Jonas Farin NOGUERA, Petitioner, v. Eric H. HOLDER, Jr., Attorney General, Respondent.
    No. 09-73974.
    United States Court of Appeals, Ninth Circuit.
    Argued and Submitted Nov. 5, 2013.
    Filed Nov. 19, 2013.
    Nathan Menta Zaslow, Law Office of Nathan Zaslow, San Jose, CA, for Petitioner.
    Chief Counsel Ice, Office of the Chief Counsel Department of Homeland Security, San Francisco, CA, Joseph Anthony O’Connell, OIL, Matthew B. George, U.S. Department of Justice, Washington, DC, for Respondent.
    Before: REINHARDT and WATFORD, Circuit Judges, and LASNIK, District Judge.
    
    
      
       The Honorable Robert S. Lasnik, District Judge for the U.S. District Court for the Western District of Washington, sitting by designation.
    
   MEMORANDUM

Petitioner Jonas Farin Noguera, a native and citizen of Mexico, petitions for review of the final order of the Board of Immigration Appeals (BIA) denying his application for cancellation of removal. The IJ denied Noguera’s application on the basis that he filed a frivolous applieation for asylum under 8 U.S.C. § 1158(d)(6), but the BIA reversed the Immigration Judge’s (IJ) determination on appeal. Instead, the BIA determined that Noguera was ineligible for cancellation of removal because he provided false testimony under oath, 8 U.S.C. § 1101(f)(6), and, as a result, could not demonstrate the good moral character necessary to obtaining cancellation of removal.

Whether an individual is “under oath” for the purposes of section 1101(f)(6) is a question of fact.
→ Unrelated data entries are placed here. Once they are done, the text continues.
-- ==== Sys2Proof/Tests/Slice0.lean ====
section
/-! SUPPORT. The model's own tests: well-formedness, results that the manual gives or that its rules give by hand, and, for
every statement, states and operands that meet its hypotheses. Each test is one step on a small state. -/

namespace Sys2Proof.Tests

set_option Elab.async false

open Sys2Proof Sys2Proof.Machine

/-! # States -/

/-- Ready in native mode, with every domain on. -/
def base : State :=
  { State.reset with
    phase := .ready
    power := { PowerSt.reset with doms := (List.range 13).map fun d => (d, { Dom.off with st := .on, votes := 3 }) }
    tick := { TickSt.reset with started := true, number := 100000 } }

/-- Words stored as a host's writes leave them. -/
def cfgs : List (Nat × Word) → State → State
  | [], s => s
  | (a, v) :: r, s => cfgs r (s.putCfg a v)

def tickd (f : TickSt → TickSt) (s : State) : State := { s with tick := f s.tick }

/-! ## Ticks -/
def tRef : State := base |> tickd fun t => { t with overran := [⟨0, 99999, 0⟩, ⟨4, 99999, 7⟩] }
def tChan : State := base |> tickd fun t => { t with selected := .chan .a, source := .chan .a }
def tNew : State := (base.modCh .b fun x => { x with hunt := .sync }) |> tickd fun t => { t with selected := .chan .b, source := .ref }
def tLost : State := base |> tickd fun t => { t with selected := .chan .b, source := .chan .a }
def tFirst : State := base |> tickd fun t => { t with started := false, number := 0 }
def tStip : State := { base with counters := ⟨[(5, 7), (9, 3)], none⟩ } |> tickd fun t => { t with number := 16000 }
def tCopy : State := { base with counters := ⟨[(5, 7), (9, 3)], none⟩ } |> tickd fun t => { t with copying := some [(5, 2)] }
def tSusp : State := base |> tickd fun t => { t with suspect := 0x000F }
def tSync : State := tSusp |> tickd fun t => { t with resyncs := [(100000, 3)] }
def tHeld : State := { base with cmd := { base.cmd with held := [⟨[], 100001, true, none⟩, ⟨[], 100009, true, none⟩] } }
def aRec : EvRec := { code := 0x0101, time := 0, p := 0, unmasked := true }
def evFull : State :=
  { cfgs [(subAddr 0, 0xFFFE)] base with ev := { EvSt.reset with ring := List.replicate 8192 aRec, next := 8192 } }
def evNoTime : State := { base with power := { base.power with doms := base.power.doms.take 12 } }

/-! ## Optical channels -/
/-- A channel in SYNC with its transmitter READY. -/
def opt (c : Chan) (s : State) : State :=
  (s.putCfg (chAddr c 0) (match c with | .a => 0xC79 | .b => 0xC39)).modCh c fun x =>
    { x with running := true, cdr := true, los := false, lof := false, chLoss := false, hunt := .sync, fsOk := true
             sfc64 := 0x1000, tx := .ready, tecLocked := true, biasCal := true, holdReload := false, seenLos := false
             seenLof := false, seenLoss := false }
def op2 : State := opt .b (opt .a base)
def ch1 (f : ChanSt → ChanSt) : State := (op2.modCh .a f).modCh .b f
def oNoCdr : State := ch1 fun x => { x with cdr := false, hunt := .off, los := true, lof := true }
def oRelock : State := ch1 fun x => { x with cdr := false, relocking := true, hunt := .off, lof := true }
def oLos : State := ch1 fun x => { x with los := true, hunt := .hunt }
def oWarm : State := ch1 fun x => { x with tx := .warmup, tecLocked := false }
def oWarm2 : State := ch1 fun x => { x with tx := .warmup, biasCal := false }
def oDone : State := ch1 fun x => { x with burstDone := true }
def oHunt : State := ch1 fun x => { x with hunt := .hunt, lof := true }
def oCand : State := ch1 fun x => { x with hunt := .candidate, lof := true, cands := [⟨3, 77, 1⟩, ⟨9, 5, 0⟩] }
def oCand8 : State := ch1 fun x => { x with hunt := .candidate, cands := (List.range 8).map fun i => ⟨100 + i, 5, 0⟩ }
def oBad : State := ch1 fun x => { x with badCount := 3 }
def oWin : State := ch1 fun x => { x with winFrames := 80, winBits := 4000000000, winUncorr := 9 }
def oOff : State := cfgs [(chAddr .a 0, 0xC78), (chAddr .b 0, 0xC38)] (ch1 fun x => { x with running := false, los := true, tx := .off, hunt := .off, cdr := false })
def oReasm : State := ch1 fun x => { x with reasm := [(1, some ⟨[⟨5, 0, 0, [1, 2]⟩], [(9, 3)], 0⟩)] }
def oReasm2 : State := { oReasm with bpm := { oReasm.bpm with pools := mput Pool.none oReasm.bpm.pools 9 { Pool.fresh 9 with cells := [(3, ⟨1, 1, 0⟩)] } } }

/-! ## vONUs -/
def aProf : Profile :=
  { version := 1, rate := 0, fec := true, valid := true, fromHost := false, preLen := 8, preRep := 4, delLen := 8, preamble := 5, delimiter := 6 }
def vch (a : Act) : VCh :=
  { VCh.none with act := a, onuId := some 5, eqd := some 1000, eqdOrder := 1, profiles := [aProf, noProfile, aProf, noProfile] }
def aVonu (a : Act) : Vonu :=
  { Vonu.none with sn := 0x1234, regId := 0x77, life := .active, enable := ⟨true, true⟩, ch := ⟨vch a, vch a⟩ }
def withV (l : SMap Vonu) (s : State) : State := { s with vonu := { s.vonu with vonus := l } }
/-- One vONU in a state on both channels. -/
def von (a : Act) : State := withV [(0, aVonu a)] op2
def msg (b : PloamBody) (s : State) : State :=
  let q : List PloamWait := [⟨⟨5, b, 0⟩, [0], 100000, none⟩, ⟨⟨5, .protectionControl, 0⟩, [0], 100000, none⟩]
  (s.modCh .a fun x => { x with ploamQ := q }).modCh .b fun x => { x with ploamQ := q }
def alloc1 (s : State) : State :=
  { s with vonu := { s.vonu with alloc := [(0, some ⟨5, 0, .a⟩), (1, some ⟨300, 0, .a⟩), (2, some ⟨300, 0, .b⟩)] } }
def mgmt (s : State) : State :=
  { s with crypto := { s.crypto with slots := (List.range 4).foldl (fun m k => mput Slot.empty m (mgmtSlot (k / 2) (k % 2)) defaultSlot) [] } }
def pProf : State := msg (.burstProfile 1 { aProf with version := 3 }) (von .o23)
def pAssign : State := msg (.assignOnuId 0x1234 9) (von .o23)
def pRange : State := msg (.rangingTime 700 false true) (von .o4)
def pRange2 : State := msg (.rangingTime 700 true false) (von .o5)
def pDeact : State := msg .deactivateOnuId (mgmt (alloc1 (von .o5)))
def pDis : State := msg (.disableSerialNumber (some 0x1234) true) (von .o5)
def pEna : State := { msg (.disableSerialNumber none false) (von .o7) with mram := { base.mram with estops := [⟨0x1234, .a⟩, ⟨0x1234, .b⟩] } }
def pReg : State := msg .requestRegistration (mgmt (von .o5))
def pAlloc : State := msg (.assignAllocId 400 false) (mgmt (alloc1 (von .o5)))
def pRel : State := msg (.assignAllocId 300 true) (mgmt (alloc1 (von .o5)))
def pKey : State := msg (.keyControl 1 false) (mgmt (von .o5))
def pGen : State := msg (.keyControl 1 true) (mgmt (von .o5))
def pSleep : State := msg (.sleepAllow 7 true) (mgmt (von .o5))
def standby (c : Chan) (s : State) : State :=
  withV [(0, let v := aVonu .o5; { v with standby := v.standby.set (otherCh c) true, enable := v.enable.set (otherCh c) false
                                          ch := v.ch.set (otherCh c) VCh.none })] s
def pTune : State :=
  let s := msg (.tuningControl 4 2000) (standby .a (mgmt (von .o5)))
  { s with vonu := { s.vonu with chProfile := ⟨[(4, .ofChan .b)], [(4, .ofChan .a)]⟩ } }
def pTuneB : State :=
  let s := msg (.tuningControl 4 2000) (standby .b (mgmt (von .o5)))
  { s with vonu := { s.vonu with chProfile := ⟨[(4, .ofChan .b)], [(4, .ofChan .a)]⟩ } }
def pProt : State := msg .protectionControl (mgmt (von .o5))
def pPow : State := msg .changePowerLevel (mgmt (von .o5))
def pWave : State := msg .adjustTxWavelength (mgmt (von .o5))
def pCal : State := msg .calibrationRequest (mgmt (von .o5))
def pSys : State := msg (.systemProfile [1, 2, 3]) (von .o5)
def pChP : State := msg (.channelProfile 3 (.ofChan .b)) (von .o5)
def pUnk : State := msg (.unknown 0x55) (mgmt (von .o5))
def timed (a : Act) : State := withV [(0, let x : VCh := { vch a with expiry := some 100000 }; { aVonu a with ch := ⟨x, x⟩ })] (mgmt (alloc1 (von a)))
def vT4 : State := timed .o4
def vT6 : State := timed .o6
def vT8 : State := timed .o8
def vT9 : State := timed .o9
def vTune : State := withV [(0, { aVonu .o5 with standby := ⟨false, true⟩, enable := ⟨true, false⟩, ch := ⟨{ vch .o5 with tuneAt := some 0x0FFF }, VCh.none⟩ })] (mgmt (alloc1 (von .o5)))
def vRet : State := withV [(0, { aVonu .o5 with life := .retiring, ch := ⟨VCh.none, VCh.none⟩, enable := ⟨false, false⟩ })] (mgmt op2)
def flow1 (s : State) : State := cfgs [(flowAddr 2, BitVec.ofNat 32 (77 + 2 ^ 26)), (flowAddr 3, BitVec.ofNat 32 (78 + 2 ^ 25 + 2 ^ 26))] s
def vFlow : State := flow1 (mgmt (alloc1 (von .o5)))

/-! ## Keys -/
def kMsk : State := { mgmt op2 with crypto := { op2.crypto with slots := [(0, { defaultSlot with isDefault := false, key := [1], usage := 2 ^ 38 })] } }
def kHard : State := { op2 with crypto := { op2.crypto with slots := [(0, { defaultSlot with usage := 2 ^ 40 }), (4095, { defaultSlot with state := 2, usage := 2 ^ 41 })], rngOk := false, armed := true, alarmActive := 2 } }
def kBscan : State := { op2 with crypto := { op2.crypto with ir := some .extest } }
See In re R-S-J- 22 I. & N. Dec. 863, 871 (BIA 1999) (remanding to IJ for determination whether individual was under oath). In order to be “under oath,” an individual must understand the meaning and effect of being “under oath.” United States v. Bueno-Vargas, 383 F.3d 1104, 1111 (9th Cir.2004). Despite Nogu-era’s protests that he did not understand the meaning or effect of the oath, the IJ failed to find whether or not Noguera met that requirement.

The BIA’s conclusion that Noguera could not demonstrate good moral character was based on its assumption that he was “under oath.” The conclusion must, however, be based on a factual finding. The BIA does not have the authority to find such facts in the first instance. 8 C.F.R. § 1003.1(d)(3)(iv). Such a finding must be made by the IJ, and none was made here. Accordingly, we remand to the BIA with instructions to remand to the IJ to determine in the first instance whether Noguera understood the meaning and effect of the oath. See INS v. Orlando Ventura, 537 U.S. 12, 16-18, 123 S.Ct. 353, 154 L.Ed.2d 272 (2002) (per curiam).

PETITION FOR REVIEW GRANTED. 
      
       This disposition is not appropriate for publication and is not precedent except as provided by 9th Cir. R. 36-3.